Собственно о восприятии той или иной визуальной программы мы всегда знаем только предположительно – наши источники всегда или профессиональны (что в нашем случае ограничивает их круг только профессионалами-графиками с их специфической оптикой – поэтому мало что даст изучение соответствующих теоретических статей в отраслевых журналах 1920‑х, поскольку это восприятие авторов, но не зрителей), или по существу несинхронны (таковы мемуары: восприятие визуального в них, видимо, даже в большей степени, чем остальные аспекты, искажается обстоятельствами времени написания), или просто скудны. Переход к массовой ограниченной грамотности в России приходится как раз на 1920‑е, и описательный язык многих наших источников предельно слаб: это или абстрактный восторг, или яростное негодование. Эмоциональный режим 1920‑х годов вообще подозрителен к полутонам и нюансам эмоций, для него важна в первую очередь интенсивность ощущения, погруженного в строгие дисциплинарные рамки. Эмоции, связанные с юмором, в этом режиме второстепенны, поскольку их фоном всегда выступает серьезность, обязательность которой накладывается на зрителя его новым экзистенциальным статусом. Сознательный, политически грамотный зритель, читатель газеты или журнала, участник агитационного мероприятия или политического собрания теперь, в 1920‑х, по умолчанию ответственный участник исторического процесса.

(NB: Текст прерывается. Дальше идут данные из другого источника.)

/-- Rind's eight mesh seeds (R386): 31 bits of each 4-byte word of one draw; zero becomes 1. -/
def drawMesh (s : State) : State :=
  let d := drawBytes s.chip 32
  let seeds := (List.range 8).map fun k =>
    let v := ofLE ((d.1.drop (4 * k)).take 4) % 2 ^ 31
    BitVec.ofNat 31 (if v = 0 then 1 else v)
  let s := { s with chip := d.2 }
  let mesh := seeds.zipIdx.foldl (fun m x => Tbl.set (meshInit x.2) m x.2 x.1) s.aon.mesh
  if s.aon.present then { s with aon := { s.aon with mesh := mesh } } else s

/-- What the first seeding after PWR_OK serves, in the order of R404. -/
def firstSeeding (s : State) : State :=
  if s.chip.rng.meshSeeded then s
  else
    let ch := drawNonce (drawNonce s.chip 0) 1
    drawMesh { s with chip := { ch with rng := { ch.rng with meshSeeded := true } } }

/-- SEEDING_DONE (R403), due once the unit is not FAILED, four sources or more are healthy, three blocks are gathered and the
known-answer test has passed: the DRBG is instantiated and the waiting consumers are served. -/
def execSeedingDone (s : State) : Out :=
  onState s fun s =>
    let ch := s.chip
    if ch.rng.seeded || ch.rng.failed || !ch.rng.katOk || !entropyReady ch then s
    else
      let ch := drbgSeed ch (zeros 32) (zeros 16) (personalization ch)
      let ch := { ch with rng := { ch.rng with seeded := true } }
      let fresh := ch.keys.ck.isNone
      let ch := drawCk ch
      let ch := if fresh && ch.dstate = 1 then startVitals ch else ch
      let s := firstSeeding { s with chip := ch }
      match s.chip.ctl.stall with
      | some (.rng _) => endStall s fun s => { s with chip := readRng s.chip }
      | _ => s

end Sys2Proof.Machine
end

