-- ==== Sys2Proof/Certificates/Slice0/Obligations.lean ====
section
/-! DEFINITION. The statements for the provers, family by family: the block's interface, the stream plane, coding, counters and
flash, keys, lines, ranges, the control port, tenants, faults, the boundary, power and boot, then the commands by group, and the
statements over every step. -/

open Sys2Proof Sys2Proof.Machine

/-- A step takes the command at the front of the queue and gives it its effect on everything else, with the queue's
rest. -/
def Obligations.StepRunsFront : Prop :=
  ∀ (c : Instr) (rest : List Instr) (s : State), s.pending = c :: rest → step s = exec c { s with pending := rest }

/-- The model's choice (log entry 1): on an empty queue one tick of the clock passes, one core cycle of a powered
chip with the gap, stall and token timers of its ports, and neither OTP nor flash nor the queue changes. -/
def Obligations.EmptyQueueTicks : Prop :=
  ∀ (s : State), s.pending = [] →
    ∃ t, step s = .next t ∧ t.otp = s.otp ∧ t.flash0 = s.flash0 ∧ t.flash1 = s.flash1 ∧ t.pending = [] ∧
      (s.chip.powered = false → t.chip = s.chip) ∧
      (s.chip.powered = true → t.chip.cycle = s.chip.cycle + 1 ∧ t.chip.clusters = s.chip.clusters ∧
        t.chip.keys = s.chip.keys ∧ t.chip.cfg = s.chip.cfg ∧
        (∀ p, halted s.chip = false → (getPort s.chip p).st = .enabled → ∀ c,
          let ic := Quad.get (getPort s.chip p).ing c
          (Quad.get (getPort t.chip p).ing c).gap =
            (if ic.run ≠ .idle ∧ ic.run ≠ .discard ∧ ic.unspent ≠ 0 then ic.gap + 1 else ic.gap)) ∧
        (∀ p, halted s.chip = false → (getPort s.chip p).st = .enabled → ∀ c,
          Quad.get (getPort t.chip p).stall c =
            (if classReady (getPort s.chip p) c = true ∧ Quad.get (getPort s.chip p).credit c = 0 then
              Quad.get (getPort s.chip p).stall c + 1 else Quad.get (getPort s.chip p).stall c)) ∧
        (∀ p, halted s.chip = false → (getPort s.chip p).st = .enabled →
          (getPort t.chip p).tokens =
            min ((getPort s.chip p).tokens + cl0Rate s.chip.cfg p) (256 * cl0Burst s.chip.cfg p)))
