-- ==== Sys2Proof/Laws/Posting.lean ====
section
/-! SUPPORT. What recording an event and raising an attention cause can change: the attention queue and the pending causes,
the recorder, and the queues of the two flash controllers, and nothing else. -/

namespace Sys2Proof.Machine

/-- `b` differs from `a` at most in what posting events and attention causes changes. -/
structure Posts (a b : Chip) : Prop where
  rest : b = { a with ctl := b.ctl, mbs := b.mbs, faults := b.faults, bramblePend := b.bramblePend, recorder := b.recorder
                      xspi0 := b.xspi0, xspi1 := b.xspi1 }
  ctl : b.ctl = { a.ctl with att := b.ctl.att, attNext := b.ctl.attNext }
  faults : b.faults = { a.faults with attPend := b.faults.attPend }
  mbs : ∀ i, getMb b i = { getMb a i with attPend := (getMb b i).attPend }
  xspi0 : b.xspi0 = { a.xspi0 with bus := b.xspi0.bus, queue := b.xspi0.queue, busSince := b.xspi0.busSince }
  xspi1 : b.xspi1 = { a.xspi1 with bus := b.xspi1.bus, queue := b.xspi1.queue, busSince := b.xspi1.busSince }

theorem Posts.refl (a : Chip) : Posts a a := ⟨rfl, rfl, rfl, fun _ => rfl, rfl, rfl⟩

theorem Posts.trans {a b c : Chip} (h : Posts a b) (k : Posts b c) : Posts a c where
  rest := by rw [k.rest, h.rest]
  ctl := by rw [k.ctl, h.ctl]
  faults := by rw [k.faults, h.faults]
  mbs := fun i => by rw [k.mbs i, h.mbs i]
  xspi0 := by rw [k.xspi0, h.xspi0]
  xspi1 := by rw [k.xspi1, h.xspi1]

theorem getMb_setMb (ch : Chip) (j i : Nat) (v : Mailbox) : getMb (setMb ch j v) i = if i = j then v else getMb ch i :=
  Tbl.get_set _ _ _ _ _

theorem Posts.ofAtt (a : Chip) (c : Ctl) (h : c = { a.ctl with att := c.att, attNext := c.attNext }) :
    Posts a { a with ctl := c } := ⟨rfl, h, rfl, fun _ => rfl, rfl, rfl⟩

theorem Posts.ofRecorder (a : Chip) (r : Recorder) : Posts a { a with recorder := r } :=
  ⟨rfl, rfl, rfl, fun _ => rfl, rfl, rfl⟩

theorem attSetPend_posts (ch : Chip) (src v : Nat) : Posts ch (attSetPend ch src v) := by
  unfold attSetPend
  split
  · exact ⟨rfl, rfl, rfl, fun _ => rfl, rfl, rfl⟩
  · split
    · exact ⟨rfl, rfl, rfl, fun _ => rfl, rfl, rfl⟩
    · split
      · exact ⟨rfl, rfl, rfl, fun _ => rfl, rfl, rfl⟩
      · refine ⟨rfl, rfl, rfl, fun i => ?_, rfl, rfl⟩
        simp only [modMb, getMb_setMb]
        split
        · rename_i h; subst h; rfl
        · rfl

theorem Posts.ite {a b c : Chip} (p : Prop) [Decidable p] (h : Posts a b) (k : Posts a c) : Posts a (if p then b else c) := by
  split
  · exact h
  · exact k

theorem Posts.foldl {β : Type} (f : Chip → β → Chip) (h : ∀ c b, Posts c (f c b)) (l : List β) (ch : Chip) :
    Posts ch (l.foldl f ch) := by
  induction l generalizing ch with
  | nil => exact Posts.refl ch
  | cons b l ih => exact (h ch b).trans (ih _)

theorem attPushOne_posts (src : Nat) (ch : Chip) (cause : Nat) : Posts ch (attPushOne src ch cause) := by
  unfold attPushOne
  split
  · exact (attSetPend_posts ch src _).trans (Posts.ofAtt _ _ rfl)
  · exact Posts.refl ch

theorem attPushPage_posts (ch : Chip) (src : Nat) : Posts ch (attPushPage ch src) := by
  unfold attPushPage
  split
  · exact Posts.refl ch
  · exact Posts.foldl _ (attPushOne_posts src) _ ch

/-- Writing the pending causes to the attention queue posts only. -/
theorem attPump_posts (ch : Chip) : Posts ch (attPump ch) := Posts.foldl _ attPushPage_posts _ ch

/-- Raising an attention cause posts only. -/
theorem attRaise_posts (ch : Chip) (src cause : Nat) : Posts ch (attRaise ch src cause) :=
  (attSetPend_posts ch src _).trans (attPump_posts _)

theorem Posts.ofXspi (ch : Chip) (d : Fin 2) (x : Xspi)
    (h : x = { getXspi ch d with bus := x.bus, queue := x.queue, busSince := x.busSince }) : Posts ch (setXspi ch d x) := by
  unfold setXspi
  split
  · rename_i hd; subst hd; exact ⟨rfl, rfl, rfl, fun _ => rfl, h, rfl⟩
  · rename_i hd
    have : getXspi ch d = ch.xspi1 := by simp [getXspi, hd]
    exact ⟨rfl, rfl, rfl, fun _ => rfl, rfl, by rw [this] at h; exact h⟩

theorem xsStart_posts (ch : Chip) (d : Fin 2) : Posts ch (xsStart ch d) := by
  unfold xsStart
  dsimp only
  split
  · exact Posts.refl ch
  · split
    · exact Posts.ofXspi ch d _ rfl
    · exact Posts.refl ch

/-- Requesting a flash operation posts only. -/
theorem xsPush_posts (ch : Chip) (d : Fin 2) (op : FlashOp) : Posts ch (xsPush ch d op) :=
  (Posts.ofXspi ch d _ rfl).trans (xsStart_posts _ d)

theorem xsPushAll_posts (ch : Chip) (op : FlashOp) : Posts ch (xsPushAll ch op) := by
  unfold xsPushAll
  dsimp only
  split <;> split <;>
    first
    | exact (xsPush_posts _ _ _).trans (xsPush_posts _ _ _)
    | exact xsPush_posts _ _ _
    | exact Posts.refl _

theorem recKick_posts (ch : Chip) : Posts ch (recKick ch) := by
  unfold recKick
  extract_lets r flags full c1 r1 pip op c2 c3
  refine Posts.ite _ (Posts.refl ch) ?_
  have h1 : Posts ch c1 := Posts.ite _ ((Posts.ofRecorder ch _).trans (attRaise_posts _ _ _)) (Posts.refl ch)
  have h2 : Posts ch c2 := h1.trans (Posts.ofRecorder c1 _)
  have h3 : Posts ch c3 := Posts.ite _ (h2.trans (xsPush_posts _ _ _)) h2
  exact Posts.ite _ (h3.trans (xsPush_posts _ _ _)) h3

theorem recHand_posts (ch : Chip) : Posts ch (recHand ch) := by
  unfold recHand
  dsimp only
  split
  · exact Posts.refl ch
  · split
    · exact (Posts.ofRecorder ch _).trans (recKick_posts _)
    · exact Posts.ofRecorder ch _

theorem recEnter_posts (ch : Chip) (p : Pip) : Posts ch (recEnter ch p) := by
  unfold recEnter
  extract_lets r since filling c1 c2
  have h1 : Posts ch c1 := Posts.ofRecorder ch _
  have h2 : Posts ch c2 := Posts.ite _ (h1.trans (attRaise_posts _ _ _)) h1
  exact Posts.ite _ (h2.trans (recHand_posts _)) h2

theorem recPip_posts (ch : Chip) (p : Pip) : Posts ch (recPip ch p) := by
  unfold recPip
  extract_lets r same
  refine Posts.ite _ (Posts.refl ch) (Posts.ite _ (Posts.ite _ (Posts.ofRecorder ch _) (Posts.ofRecorder ch _)) ?_)
  split
  · exact Posts.ite _ (Posts.ofRecorder ch _) (recEnter_posts ch p)
  · have h (r0 : Recorder) (lost : Pip) : Posts ch (recEnter { ch with recorder := r0 } lost) :=
      (Posts.ofRecorder ch r0).trans (recEnter_posts _ lost)
    refine Posts.ite _ (recEnter_posts ch p) (Posts.ite _ (Posts.ite _ ?_ ?_) ?_)
    · exact (h _ _).trans (Posts.ofRecorder _ _)
    · exact (h _ _).trans (Posts.ofRecorder _ _)
    · exact (h _ _).trans (recEnter_posts _ _)

/-- Recording an event posts only (R406 to R412). -/
theorem event_posts (ch : Chip) (code sev : Nat) (tv : Option Nat) (fs : List (Nat × Nat)) :
    Posts ch (event ch code sev tv fs) := recPip_posts ch _

theorem eventRaw_posts (ch : Chip) (code sev flags p0 p1 p2 p3 : Nat) :
    Posts ch (eventRaw ch code sev flags p0 p1 p2 p3) := recPip_posts ch _

end Sys2Proof.Machine
end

Вообще, специфическая гиперсерьезность в визуальной культуре послереволюционной России, видимо демонстрирующая абсолютному большинству населения, крестьянам, их новый гражданский статус, равный с городскими жителями, нуждается в более пристальном анализе. В сущности, она мешает проникновению и карикатуры, и юмора вообще в новую формирующуюся культуру, в том числе в ее визуальных аспектах. Стилизации раннесоветских плакатов под визуальность православных икон (а в Средней Азии – под популярную там визуальность персидских книжных иллюстраций, для которых новые полиграфические возможности открыли с конца XIX века огромную аудиторию, в том числе на территории Российской империи), в которых юмор принципиально недопустим, – лишь часть этого процесса. Гиперсерьезны в этом смысле и супрематические агитационные эксперименты Малевича, Родченко, других авангардистов и конструктивистов. Сложнее ситуация с «Окнами РОСТА» – но и там кое-где мелькающий юмор в сюжетах и подписях обычно несвободен от ограничений фоновой рациональности. В «Окнах РОСТА» и примыкающей к ним плакатной графике времен Гражданской войны допустима сатира, а не юмор и нет шаржевой техники, возможна только карикатура на врагов. В любом случае шуточное изображение Троцкого или Ленина в это время, видимо, возможно лишь в узком партийном кругу (о чем ниже), но не в широких массах[1826]
.Такой подход понятен: миграционные обстоятельства для ранней России/СССР (эмиграция немалой части «среднего класса» и элит, поражение в правах и смена места жительства для значительного числа оставшихся) и быстрая урбанизация изменили демографические характеристики массовой аудитории визуального. Новый зритель зачастую просто не имел опыта соприкосновения с эволюционировавшей со второй половины XIX века городской визуальной культурой. В самом деле, подавляющее большинство новой аудитории в досоветское время имело дело лишь с несколькими типами изображений в повседневной жизни – и большая часть их была сакральной. Видимо, первое место по распространенности занимали православные иконы, второе – официальная изобразительная продукция (в первую очередь обязательные для любых присутственных мест портреты императора, во вторую – военно-агитационная продукция Японской и Первой мировой войн, графика денежных знаков, официальных бумаг, знаков отличия и военной формы). Третий тип визуальности – рекламная. В то время при ограниченных полиграфических возможностях поставщиков товаров последняя была наиболее слабой, как и еще один тип визуальности – фотографическая[1827]
.Изображения, не относящиеся к перечисленным категориям, в широких кругах бытовали очень редко – во всяком случае, реалистичная визуальность этой культуре была не свойственна в принципе. Из этого, конечно, не следует, что бывшим крестьянам и городским жителям первого поколения в 1920‑х вообще не была свойственна способность оперировать визуальными образами. Унаследованные ими культурные коды были другими – это, например, культура орнамента и архитектурных декоративных элементов строения, культура иконы, культура символического изображения в целом. В любом случае икона, фотография и портрет вождя для поколений, вступивших во взрослую жизнь до 1917 года, имели в той или иной мере сакральный характер: банальность «портрет есть образ человека» в русском языке оказывается весьма многозначной сентенцией, предполагающей, что изображение человека есть отражение не только его внешних черт, но и духовного мира – то есть ровно того, с чем работают карикатура и шарж, пародируя, искажая и гротескно усиливая через аналогии внешнего и внутреннего в человеке.